Dr Ramakrishnan was awarded the Nobel Prize for his work on the structure and function of ribosomes, the large molecular machines present in all cells that translate information encoded on DNA and turn it into various proteins. Because they are crucial to life, and ribosomes from bacteria are slightly different from human ones, they are also a major target for many antibiotics that kill bacteria by blocking their ribosomes.
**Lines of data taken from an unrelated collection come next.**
-- ==== Sys2Proof/Machine/NeedleRow.lean ====
section
/-! DEFINITION. Control instructions, repeat prefixes, row-collective instructions and the matrix block, and the one
operation that executes an instruction of a needle (R266 to R269, R339 to R350, R380 to R397). -/

namespace Sys2Proof.Machine

/-! ### Instructions that only change their needle -/

/-- The instructions a repeat prefix may run, by mnemonic. The program counter is the runner's to move. -/
def dataOp (mn : Mn) (c : Ctx) (ecc : Ecc) (w : Nat) (s : State) (n : Needle) : NRes :=
  match mn with
  | .aluAdd | .aluSub | .aluAnd | .aluOr | .aluXor | .aluShl | .aluShr | .aluSar | .mul | .mulhu | .mulhs | .mins
  | .maxs | .minu | .maxu | .cmp | .mov | .popc | .clz => opAlu mn w s n
  | .addi | .cmpi | .movz | .movk | .andi | .ori | .xori | .shli | .shri | .sari => opImm mn w s n
  | .ldb | .ldh | .ldw | .ldd | .vld => opLoad mn c ecc w s n
  | .stb | .sth | .stw | .std | .vst => opStore mn c w s n
  | .pld => opPld c ecc w s n
  | .pst => opPst c w s n
  | .chkb => opChkb w s n
  | .sset => opSset c w s n
  | .sget => opSget w s n
  | .draw => opDraw c w s n
  | .drawe => opDrawe c w s n
  | .sdef => opSdef w s n
  | .srd => opSrd c w s n
  | .vadd | .vsub | .vmul | .vmax | .vmin | .vabs | .vneg | .vmov | .vand | .vor | .vxor | .vshl | .vshr | .vsar => opVop mn w s n
  | .vfma => opVfma w s n
  | .vcmp => opVcmp w s n
  | .vsel => opVsel w s n
  | .vcvt => opVcvt w s n
  | .vbcst => opVbcst w s n
  | .vext => opVext w s n
  | .gauge => opGauge c w s n
  | .pcvt => opPcvt c w s n
  | .padd => opPadd w s n
  | .pfin => opPfin c w s n
  | .tally => opTally c w s n
  | .pmov => opPmov w s n
  | .pzero => opPzero w s n
  | .mrd =>
    let r := 2 * c.i + bitsOf w 4 4
    let c0 := 8 * bitsOf w 3 2
    let row := s.row c.l
    let xs := (List.range 8).map (fun j => (fetch 0 row.tile (32 * r + c0 + j), fetch false row.tilePoison (32 * r + c0 + j)))
    .ok s ((n.mark (xs.any (fun x => x.2))).putLanes (fD w) 0 0 xs)
  | .fclr => .ok s { n with pf := false }
  | .drst => .ok s { n with draws := store 0 n.draws (bitsOf w 12 11) 0 }
  | .mfs =>
    let k := s.rowSlice c.l
    let x := match fB w with
      | 0x00 => c.i
      | 0x01 => c.l
      | 0x02 => rowDie c.l
      | 0x03 => k
      | 0x04 => s.stepCtr k
      | 0x05 => n.flags
      | 0x06 => n.tcause
      | 0x07 => n.tpc
      | 0x08 => n.taddr
      | 0x09 => n.titer
      | 0x0A => n.tflags
      | 0x0F => (s.rd Reg.GLB_BEAT_SEQ).toNat
      | r => fetch 0 n.draws (r - 0x0B)
    .ok s (n.setG (fD w) x false)
  | _ => .ok s n

/-! ### Transfers of control (R339 to R344) -/

/-- Does a condition code hold (R339)? -/
def ccHolds (n : Needle) (cc : Nat) : Bool :=
  match cc with
  | 0x0 => n.zf
  | 0x1 => !n.zf
  | 0x2 => n.cf
  | 0x3 => !n.cf
  | 0x4 => n.nf
  | 0x5 => !n.nf
  | 0x6 => n.vf
  | 0x7 => !n.vf
  | 0x8 => n.cf && !n.zf
  | 0x9 => !n.cf || n.zf
  | 0xA => n.nf == n.vf
  | 0xB => n.nf != n.vf
  | 0xC => !n.zf && (n.nf == n.vf)
  | 0xD => n.zf || (n.nf != n.vf)
  | 0xE => n.pf
  | _ => true

/-- Transfers to offset `t`, which must lie inside the code (R340). -/
def jumpTo (c : Ctx) (t : Nat) (s : State) (n : Needle) : NRes := trapIf (!inCode c.m t) 0x02 t (.ok s { n with pc := t })

/-- The registers that a CALL mask names, ascending (R341). -/
def maskRegs (mask : Nat) : List Nat := (onesOf 15 mask).map (fun i => 16 + i)

/-- CALL (R341, R342, R344). -/
def opCall (c : Ctx) (w : Nat) (s : State) (n : Needle) : NRes :=
  let t := fnEntry c.m (bitsOf w 25 16)
  let mask := bitsOf w 15 0
  let regs := maskRegs mask
  let frame := 8 * (1 + regs.length)
  let g := n.gv 31
  trapIf (!inCode c.m t) 0x02 t <|
  trapIf (g % 8 ≠ 0) 0x03 (unsigned 64 ((g : Int) - frame)) <|
  trapIf (!segWr (n.sv 7)) 0x06 (unsigned 64 ((g : Int) - frame)) <|
  trapIf (segMode (n.sv 7) ≠ 0 || g < frame || segLimit (n.sv 7) < g) 0x0A g <|
  match s.nAddr (rowDie c.l) n 7 (g - frame) frame 8 true with
  | .bad cause addr => .trap cause addr
  | a =>
    let words := ((n.pc + 4) % 65536 + 65536 * mask, false) :: regs.map (fun r => (n.gv r, n.gp r))
    let x := nStoreWords s (n.mark (n.gp 31 || regs.any n.gp)) a words
    .ok x.1 { x.2.setG 31 (g - frame) (n.gp 31) with pc := t }

/-- RET (R343, R344). -/
def opRet (c : Ctx) (s : State) (n : Needle) : NRes :=
  let g := n.gv 31
  trapIf (g % 8 ≠ 0) 0x03 g <|
  trapIf (segMode (n.sv 7) ≠ 0 || segLimit (n.sv 7) < g + 8) 0x0A g <|
  match s.nAddr (rowDie c.l) n 7 g 8 8 false with
  | .bad cause addr => .trap cause addr
  | a =>
    let link := leNat (s.nBytes n a 8)
    let regs := maskRegs (bitsOf link 31 16)
    let frame := 8 * (1 + regs.length)
    let t := bitsOf link 15 0
    trapIf (!inCode c.m t) 0x02 t <|
    trapIf ((s.nTags n a 8).any id) 0x09 0 <|
    trapIf (segLimit (n.sv 7) < g + frame) 0x0A g <|
    match s.nAddr (rowDie c.l) n 7 g frame 8 false with
    | .bad cause addr => .trap cause addr
    | b =>
      let ws := (wordsLe (1 + regs.length) (s.nBytes n b frame)).drop 1
      let ts := (s.nTags n b frame).drop 1
      let n' := (regs.zip (ws.zip ts)).foldl (fun n e => n.setG e.1 e.2.1 e.2.2) (n.mark (n.gp 31 || ts.any id))
      .ok s { n'.setG 31 (g + frame) (n.gp 31) with pc := t }

/-- RTT and RTT.NEXT (R349, R394, R395). -/
def opRtt (c : Ctx) (next : Bool) (s : State) (n : Needle) : NRes :=
  trapIf (!n.hm) 0x0C 0 <|
  let mn := mnOf (imgLe c.m n.tpc 4)
  let n' := { n.setFlags n.tflags with hm := false }
  if n.tpair then
    if next then .ok s { n' with pc := n.tpc + 8 }
    else trapIf (mn = some .repn) 0x0C 0 (.ok s { n' with pc := n.tpc, resumeAt := some n.titer })
  else .ok s { n' with pc := if next ∧ n.tcause < 128 then n.tpc + (if mn = some .rep ∨ mn = some .repn then 8 else 4) else n.tpc }

/-! ### Row-collective instructions (R380 to R386) -/

/-- The g registers whose values a row-collective instruction compares (R380). -/
def collectiveRegs (mn : Mn) (w : Nat) : List Nat :=
  match mn with
  | .vxch => [fB w]
  | .mld | .mma => [fA w, fB w]
  | .mst => [fA w]
  | _ => []

/-- Every needle of the row takes `f`. -/
def State.mapRow' (s : State) (l : Nat) (f : Nat → Needle → Needle) : State := s.setRow l ((s.row l).mapNeedles f)

/-- A collective's needles go on after it. -/
def Needle.goOn (n : Needle) : Needle := { n with pc := n.pc + 4, wait := .run }

/-- Each needle in `is` meets the same trap of a row-collective instruction. -/
def State.trapNeedles (s : State) (l : Nat) (is : List Nat) (cause addr : Nat) : State :=
  is.foldl (fun s i =>
    let n := s.needle l i
    match n.wait with
    | .collective off _ _ => s.needleTrap l i { n with wait := .run } cause addr 0 false false off off
    | _ => s) s

/-- Elements of one slice of 32 that lie at byte `o` of the access, in format `fmt` (R383): bits and poison. -/
def mldElems (fmt : Nat) (bs : List Byte) (tags : List Bool) (count : Nat) : List (Nat × Nat × Bool) :=
  let z := if fmt = 1 then 2 else 1
  (List.range count).map (fun e => (e, leAt bs (z * e) z, tags.getD (z * e / 8) false))

/-- MLD (R383): K slices from memory into slots 0 to K - 1. The needle that acts names the space. -/
def State.actMld (s : State) (l w : Nat) (n : Needle) : State × Option (Nat × Nat) :=
  let fmt := bitsOf w 7 5
  let k := n.gv (fB w)
  let z := if fmt = 1 then 2 else 1
  let most := if fmt = 1 then 256 else 512
  if n.gp (fA w) then (s, some (0x09, 0))
  else match s.nAddr (rowDie l) n (bitsOf w 4 1) (n.gv (fA w)) (32 * z * k) 32 false with
  | .bad cause addr => (s, some (cause, addr))
  | a =>
    if most < k then (s, some (0x13, k)) else
    let els := mldElems fmt (s.nBytes n a (32 * z * k)) (s.nTags n a (32 * z * k)) (32 * k)
    let buf : MatBuf := { fmt := fmt, slices := k,
                          elems := els.foldl (fun m e => store 0 m e.1 e.2.1) [],
                          poison := els.foldl (fun m e => store false m e.1 e.2.2) [] }
    let r := s.row l
    (s.setRow l (if fD w = 0 then { r with bufA := buf } else { r with bufB := buf }), none)

/-- An element of a matrix operand buffer as a number. -/
def MatBuf.num (b : MatBuf) (k i : Nat) : Num := decodeFloat (fmtOf b.fmt) (fetch 0 b.elems (32 * k + i))

/-- One tile element over slices k0 to k0 + kn - 1, ascending, with its poison (R384, R385). -/
def mmaElem (a b : MatBuf) (i j : Nat) : Nat → Nat → Nat × Bool → Nat × Bool
  | _, 0, acc => acc
  | k, kn + 1, acc =>
    let x := numAdd (decodeFloat fmtFp32 acc.1) (numMul (a.num k i) (b.num k j))
    mmaElem a b i j (k + 1) kn
      (roundTo fmtFp32 false none x, acc.2 || fetch false a.poison (32 * k + i) || fetch false b.poison (32 * k + j))

/-- MMA (R384 to R386). -/
def State.actMma (s : State) (l w : Nat) (n : Needle) : State × Option (Nat × Nat) :=
  let r := s.row l
  let k0 := n.gv (fA w)
  let k := n.gv (fB w)
  if k = 0 || min r.bufA.slices r.bufB.slices < k0 + k || ((r.bufA.fmt = 1) != (r.bufB.fmt = 1)) then (s, some (0x13, k)) else
  let els := (List.range 1024).map (fun e =>
    (e, mmaElem r.bufA r.bufB (e / 32) (e % 32) k0 k (fetch 0 r.tile e, fetch false r.tilePoison e)))
  (s.setRow l { r with tile := els.foldl (fun m e => store 0 m e.1 e.2.1) r.tile,
                       tilePoison := els.foldl (fun m e => store false m e.1 e.2.2) r.tilePoison, tileLive := true }, none)

/-- MST (R386): the tile, 4,096 bytes, row-major. Needle `i` acts. -/
def State.actMst (s : State) (l i w : Nat) (n : Needle) : State × Option (Nat × Nat) :=
  let r := s.row l
  if n.gp (fA w) then (s, some (0x09, 0))
  else match s.nAddr (rowDie l) n (bitsOf w 4 1) (n.gv (fA w)) 4096 32 true with
  | .bad cause addr => (s, some (cause, addr))
  | a =>
    let words := (List.range 512).map (fun x =>
      (fetch 0 r.tile (2 * x) + 2 ^ 32 * fetch 0 r.tile (2 * x + 1), fetch false r.tilePoison (2 * x) || fetch false r.tilePoison (2 * x + 1)))
    let y := nStoreWords s n a words
    let s := y.1.setNeedle l i y.2
    (s.setRow l { s.row l with tileLive := false }, none)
During his public lecture on 25 May, Dr Ramakrishnan will discuss “How antibiotics illuminate ribosome function and vice versa”.
A scientist at the MRC Laboratory of Molecular Biology in Cambridge, Dr Ramakrishnan grew up in India and moved to the United States in 1971. After initially being trained as a physicist at Ohio University, he switched to biology in 1976 at the University of California, San Diego.
His interest in ribosomes dates back to 1978 when he joined Peter Moore’s laboratory as a postdoctoral fellow at Yale University. He began his independent career at Brookhaven National Laboratory in 1983. In 1995 he moved to the University of Utah to become a professor of biochemistry.
The ribosome is the large macromolecular machine that translates the genetic code into protein in all life forms
Dr Venki Ramakrishnan
In 1999, Dr Ramakrishnan moved to his current position as a scientist at the MRC Laboratory of Molecular Biology, where he focuses entirely on ribosome structure and function. He is Fellow of the Royal Society and a Member of the US National Academy of Sciences.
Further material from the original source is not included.